We’re bringing reinforcement learning to DuckieTown🦆 by training a duckiebot to navigate an ever-changing environment filled with stationary and moving obstacles🚧. Our purpose is to showcase how advanced RL algorithms—Proximal Policy Optimization (PPO) and Soft Actor-Critic (SAC)—thrive in continuous control tasks requiring pinpoint precision🎯. Our goals include applying theoretical RL in real-world scenarios, pushing the boundaries of safe and efficient deployment, and documenting each step of our progress. Key features include dynamic obstacle avoidance, robust policy learning, and the potential for real-life domain transfer via Sim2Real⚡️. Follow our journey here where our team, LaneQuakers, practically applies control and RL to robotics!

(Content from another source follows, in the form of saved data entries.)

/-- An illegal word writes its flags and nothing else (42_control.md R202). -/
@[simp] theorem acceptIllegal_fields (s : State) :
    (acceptIllegal s).cfg = s.cfg ∧ (acceptIllegal s).ctrl = s.ctrl ∧ (acceptIllegal s).status = s.status.illegal
      ∧ (acceptIllegal s).srcBase = s.srcBase ∧ (acceptIllegal s).srcStride = s.srcStride
      ∧ (acceptIllegal s).frameSize = s.frameSize ∧ (acceptIllegal s).srcFmt = s.srcFmt
      ∧ (acceptIllegal s).fbGeom = s.fbGeom ∧ (acceptIllegal s).convRes = s.convRes
      ∧ (acceptIllegal s).scanRes = s.scanRes ∧ (acceptIllegal s).scanCnt = s.scanCnt
      ∧ (acceptIllegal s).resLen = s.resLen ∧ (acceptIllegal s).fsm = s.fsm ∧ (acceptIllegal s).op = s.op
      ∧ (acceptIllegal s).row = s.row ∧ (acceptIllegal s).t = s.t ∧ (acceptIllegal s).kind = s.kind
      ∧ (acceptIllegal s).img = s.img ∧ (acceptIllegal s).res = s.res ∧ (acceptIllegal s).err = s.err
      ∧ (acceptIllegal s).decReq = s.decReq ∧ (acceptIllegal s).decRsp = s.decRsp ∧ (acceptIllegal s).src = s.src
      ∧ (acceptIllegal s).fb = s.fb ∧ (acceptIllegal s).agenda = s.agenda
      ∧ (acceptIllegal s).srcUnsettled = s.srcUnsettled ∧ (acceptIllegal s).fbRace = s.fbRace
      ∧ (acceptIllegal s).draws = s.draws ∧ (acceptIllegal s).reply = s.reply
      ∧ (acceptIllegal s).displaySeen = s.displaySeen :=
  ⟨rfl, rfl, rfl, rfl, rfl, rfl, rfl, rfl, rfl, rfl, rfl, rfl, rfl, rfl, rfl, rfl, rfl, rfl, rfl, rfl, rfl, rfl,
    rfl, rfl, rfl, rfl, rfl, rfl, rfl, rfl⟩

/-- An acknowledgement writes STATUS and nothing else (60_exceptions.md R226). -/
@[simp] theorem acknowledge_fields (v : Word) (s : State) :
    (acknowledge v s).cfg = s.cfg ∧ (acknowledge v s).ctrl = s.ctrl
      ∧ (acknowledge v s).status = (s.status.acknowledge v) ∧ (acknowledge v s).srcBase = s.srcBase
      ∧ (acknowledge v s).srcStride = s.srcStride ∧ (acknowledge v s).frameSize = s.frameSize
      ∧ (acknowledge v s).srcFmt = s.srcFmt ∧ (acknowledge v s).fbGeom = s.fbGeom
      ∧ (acknowledge v s).convRes = s.convRes ∧ (acknowledge v s).scanRes = s.scanRes
      ∧ (acknowledge v s).scanCnt = s.scanCnt ∧ (acknowledge v s).resLen = s.resLen ∧ (acknowledge v s).fsm = s.fsm
      ∧ (acknowledge v s).op = s.op ∧ (acknowledge v s).row = s.row ∧ (acknowledge v s).t = s.t
      ∧ (acknowledge v s).kind = s.kind ∧ (acknowledge v s).img = s.img ∧ (acknowledge v s).res = s.res
      ∧ (acknowledge v s).err = s.err ∧ (acknowledge v s).decReq = s.decReq ∧ (acknowledge v s).decRsp = s.decRsp
      ∧ (acknowledge v s).src = s.src ∧ (acknowledge v s).fb = s.fb ∧ (acknowledge v s).agenda = s.agenda
      ∧ (acknowledge v s).srcUnsettled = s.srcUnsettled ∧ (acknowledge v s).fbRace = s.fbRace
      ∧ (acknowledge v s).draws = s.draws ∧ (acknowledge v s).reply = s.reply
      ∧ (acknowledge v s).displaySeen = s.displaySeen :=
  ⟨rfl, rfl, rfl, rfl, rfl, rfl, rfl, rfl, rfl, rfl, rfl, rfl, rfl, rfl, rfl, rfl, rfl, rfl, rfl, rfl, rfl, rfl,
    rfl, rfl, rfl, rfl, rfl, rfl, rfl, rfl⟩

/-- What acceptance changes and what it leaves (30_encoding.md R95). -/
@[simp] theorem accept_fields (op : RunOp) (s : State) :
    (accept op s).cfg = s.cfg ∧ (accept op s).ctrl = s.ctrl
      ∧ (accept op s).status = (s.status.accept (if opScans op then .scan else .convert))
      ∧ (accept op s).srcBase = s.srcBase ∧ (accept op s).srcStride = s.srcStride
      ∧ (accept op s).frameSize = s.frameSize ∧ (accept op s).srcFmt = s.srcFmt ∧ (accept op s).fbGeom = s.fbGeom
      ∧ (accept op s).convRes = (if opConverts op then ConvRes.zero else s.convRes)
      ∧ (accept op s).scanRes = (if opScans op then ScanRes.zero else s.scanRes)
      ∧ (accept op s).scanCnt = (if opScans op then ScanCnt.zero else s.scanCnt)
      ∧ (accept op s).resLen = (if opScans op then ResLen.zero else s.resLen)
      ∧ (accept op s).fsm = (if opScans op then .scanEntry else .convEntry) ∧ (accept op s).op = op
      ∧ (accept op s).row = s.row ∧ (accept op s).t = s.t ∧ (accept op s).kind = s.kind ∧ (accept op s).img = s.img
      ∧ (accept op s).res = (if opScans op then [] else s.res) ∧ (accept op s).err = false
      ∧ (accept op s).decReq = s.decReq ∧ (accept op s).decRsp = s.decRsp ∧ (accept op s).src = s.src
      ∧ (accept op s).fb = s.fb ∧ (accept op s).agenda = s.agenda ∧ (accept op s).srcUnsettled = s.srcUnsettled
      ∧ (accept op s).fbRace = s.fbRace ∧ (accept op s).draws = s.draws ∧ (accept op s).reply = s.reply
      ∧ (accept op s).displaySeen = s.displaySeen :=
  ⟨rfl, rfl, rfl, rfl, rfl, rfl, rfl, rfl, rfl, rfl, rfl, rfl, rfl, rfl, rfl, rfl, rfl, rfl, rfl, rfl, rfl, rfl,
    rfl, rfl, rfl, rfl, rfl, rfl, rfl, rfl⟩

/-- A write of the block changes FB and the record of its races (20_memory.md R63, R75). -/
@[simp] theorem State.blockWrite_fields (s : State) (o : Nat) (v : List Byte) :
    (s.blockWrite o v).cfg = s.cfg ∧ (s.blockWrite o v).ctrl = s.ctrl ∧ (s.blockWrite o v).status = s.status
      ∧ (s.blockWrite o v).srcBase = s.srcBase ∧ (s.blockWrite o v).srcStride = s.srcStride
      ∧ (s.blockWrite o v).frameSize = s.frameSize ∧ (s.blockWrite o v).srcFmt = s.srcFmt
      ∧ (s.blockWrite o v).fbGeom = s.fbGeom ∧ (s.blockWrite o v).convRes = s.convRes
      ∧ (s.blockWrite o v).scanRes = s.scanRes ∧ (s.blockWrite o v).scanCnt = s.scanCnt
      ∧ (s.blockWrite o v).resLen = s.resLen ∧ (s.blockWrite o v).fsm = s.fsm ∧ (s.blockWrite o v).op = s.op
      ∧ (s.blockWrite o v).row = s.row ∧ (s.blockWrite o v).t = s.t ∧ (s.blockWrite o v).kind = s.kind
      ∧ (s.blockWrite o v).img = s.img ∧ (s.blockWrite o v).res = s.res ∧ (s.blockWrite o v).err = s.err
      ∧ (s.blockWrite o v).decReq = s.decReq ∧ (s.blockWrite o v).decRsp = s.decRsp ∧ (s.blockWrite o v).src = s.src
      ∧ (s.blockWrite o v).fb = (s.fb.writeBytes o (s.blockBytes o v)) ∧ (s.blockWrite o v).agenda = s.agenda
      ∧ (s.blockWrite o v).srcUnsettled = s.srcUnsettled ∧ (s.blockWrite o v).fbRace = (noteBlockBytes s.fbRace o v)
      ∧ (s.blockWrite o v).draws = s.draws ∧ (s.blockWrite o v).reply = s.reply
      ∧ (s.blockWrite o v).displaySeen = s.displaySeen :=
  ⟨rfl, rfl, rfl, rfl, rfl, rfl, rfl, rfl, rfl, rfl, rfl, rfl, rfl, rfl, rfl, rfl, rfl, rfl, rfl, rfl, rfl, rfl,
    rfl, rfl, rfl, rfl, rfl, rfl, rfl, rfl⟩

Link to Source Code Repository
ppo_project_code directory: Holds all the main scripts and configurations for training and evaluating a reinforcement learning agent in the Duckietown-loop_empty environment. Inside, you’ll find example training files, logs, and job submission scripts demonstrating how to run Proximal Policy Optimization (PPO) in a simple DuckieTown loop map—both headlessly or with rendering. It’s a self-contained starting point for exploring RL in DuckieTown using PPO🚗!
sac_project_code directory: Holds the scripts and configurations for training and evaluating a duckiebot agent using Soft Actor-Critic (SAC) in the Duckietown-loop_empty map🛣. It includes the main training script bs3sac.py, environment setup in env/duckietown_env.py, and core SAC components like the agent (sac/agent.py), neural network architectures (sac/networks.py), and replay buffer (sac/replay_buffer.py). Additionally, manual_control.py allows for manual robot control, and requirements.txt lists all the necessary Python dependencies. This project provides a structured framework to experiment with SAC for RL in Duckietown 🚗💡.

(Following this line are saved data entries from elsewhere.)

/-- The rises: BUSY by a CMD write, DONE by a NOP, ILL and ERR by an illegal word, OVR by a configuration write while busy, and
FOUND, OPENED and TRUNC by a long answer on the opened image. -/
theorem test_witness_FlagsChangeOnlyAsListed_rises :
    (∃ t, perform (.regWrite 0x008 4 1#32) p1 = .next t ∧ p1.status.busy = false ∧ t.status.busy = true)
      ∧ (∃ t, perform (.regWrite 0x008 4 0#32) p1 = .next t ∧ p1.status.done = false ∧ t.status.done = true)
      ∧ (∃ t, perform (.regWrite 0x008 4 0x10#32) p1 = .next t ∧ p1.status.ill = false ∧ t.status.ill = true
        ∧ p1.status.err = false ∧ t.status.err = true)
      ∧ (∃ t, perform (.regWrite 0x01C 4 0#32) conv = .next t ∧ conv.status.ovr = false ∧ t.status.ovr = true)
      ∧ let s := oneByte (waitAt .scan .scanWaitOpen .initial 10 (some { status := .ok, bytes := [0x5A#8, 0x5A#8] }))
        ∃ t, perform .engine s = .next t ∧ s.scanRes.found = false ∧ t.scanRes.found = true
          ∧ s.scanRes.opened = false ∧ t.scanRes.opened = true ∧ s.resLen.trunc = false ∧ t.resLen.trunc = true :=
  ⟨⟨_, rfl, rfl, rfl⟩, ⟨_, rfl, rfl, rfl⟩, ⟨_, rfl, rfl, rfl, rfl, rfl⟩, ⟨_, rfl, rfl, rfl⟩,
    ⟨_, rfl, rfl, rfl, rfl, rfl, rfl, rfl⟩⟩

/-- The invariant holds of the state with every flag set. -/
theorem test_witness_Inv_flagged : Inv flagged := by
  constructor
  all_goals first
    | decide +kernel
    | (intro h; cases h)

/-- The falls: BUSY and OVR by a reset; DONE, ERR, ILL, FOUND, OPENED and TRUNC by an accepted SCAN. -/
theorem test_witness_FlagsChangeOnlyAsListed_falls :
    (∃ t, perform (.reset []) (overrun conv) = .next t ∧ (overrun conv).status.busy = true ∧ t.status.busy = false
      ∧ (overrun conv).status.ovr = true ∧ t.status.ovr = false)
      ∧ ∃ t, perform (.regWrite 0x008 4 2#32) flagged = .next t ∧ flagged.status.done = true ∧ t.status.done = false
        ∧ flagged.status.err = true ∧ t.status.err = false ∧ flagged.status.ill = true ∧ t.status.ill = false
        ∧ flagged.scanRes.found = true ∧ t.scanRes.found = false ∧ flagged.scanRes.opened = true ∧ t.scanRes.opened = false
        ∧ flagged.resLen.trunc = true ∧ t.resLen.trunc = false :=
  ⟨⟨_, rfl, rfl, rfl, rfl, rfl⟩, ⟨_, rfl, rfl, rfl, rfl, rfl, rfl, rfl, rfl, rfl, rfl, rfl, rfl, rfl⟩⟩

/-- A host event at a row position, and the engine's step and a reset at another. -/
theorem test_witness_OnlyTheNamedStepsChangeTheMemories :
    (∃ t, perform .srcSync (rowAt 0) = .next t) ∧ p1.fsm ≠ .convRow ∧ (∃ t, perform .engine p1 = .next t)
      ∧ ∃ t, perform (.reset []) p1 = .next t := ⟨⟨_, rfl⟩, by decide, ⟨_, rfl⟩, ⟨_, rfl⟩⟩

theorem test_witness_BlockNeverReadsTheFramebuffer :
    (rowAt 0).fsm = .convRow ∧ (∃ t, engineStep (rowAt 0) = .next t) ∧ conv.fsm ≠ .convRow ∧ ∃ t, engineStep conv = .next t :=
  ⟨rfl, ⟨_, rfl⟩, by decide, ⟨_, rfl⟩⟩

/-- The invariant holds of a block that has just accepted CONVERT of P1, and of a search that waits for its first answer. -/
theorem test_witness_Inv_convert : Inv conv ∧ conv.fsm ≠ .idle ∧ conv.blocked = false ∧ ∃ t, engineStep conv = .next t := by
  refine ⟨?_, by decide, by decide, _, rfl⟩
  constructor
  all_goals first
    | decide
    | (intro h; cases h)

theorem test_witness_Inv_scan : Inv (accept .scan p3) ∧ (accept .scan p3).fsm ≠ .idle ∧ (accept .scan p3).blocked = false := by
  refine ⟨?_, by decide, by decide⟩
  constructor
  all_goals first
    | decide
    | (intro h; cases h)

theorem test_witness_IdleOrWaitingBlockHasNoStep :
    p1.fsm = .idle ∧ (waitAt .scan .scanWaitPlain .initial 10 none).blocked = true := by decide

theorem test_witness_RacesEndWithTheNamedValues :
    p1.src.wf = true ∧ p1.fb.wf = true ∧ p1.status.busy = false ∧ conv.src.wf = true ∧ conv.fb.wf = true
      ∧ conv.status.busy = true ∧ (rowAt 1).converting = true ∧ (rowAt 1).fsm = .convRow
      ∧ (rowAt 1).fbRace = [] ∧ (rowAt 1).blockWrote 3 = true ∧ (rowAt 1).blockWrote 4 = false := by decide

Visual of a Duckiebot spinning around itself in circles in the loop_empty map

Simple demo of the Duckiebot navigating a map with stationary and moving obstacles!
The next steps involve using a Linux laptop for training and testing the models, making sure to have display support. One key focus will be optimizing the hyperparameters of the PPO algorithm to get better performance from the model. To make the setup easier, we can use pre-built reward functions for Duckietown. In the early stages of training, it’s important to run some sanity checks with the simulation to make sure everything is on track. Adding model checkpointing callbacks will help save progress along the way. Looking ahead, we’ll need to build a solid machine learning pipeline that covers training, evaluation, and deployment. Finally, fine-tuning hyperparameters like the learning rate and batch size will be essential for improving the agent’s performance.
We also hope to explore more maps and investigate whether learning in one map can transfer to another. It will be interesting to see if the trained agent is overfitting to a specific environment or if it would perform well in the same environment but with a different random seed. Another goal is to plot the rewards as a function of hyperparameters, especially the batch size and learning rate, since PPO is sensitive to these factors. We’ll also guide our initial training with the simulation to help us better understand the agent’s performance and behavior.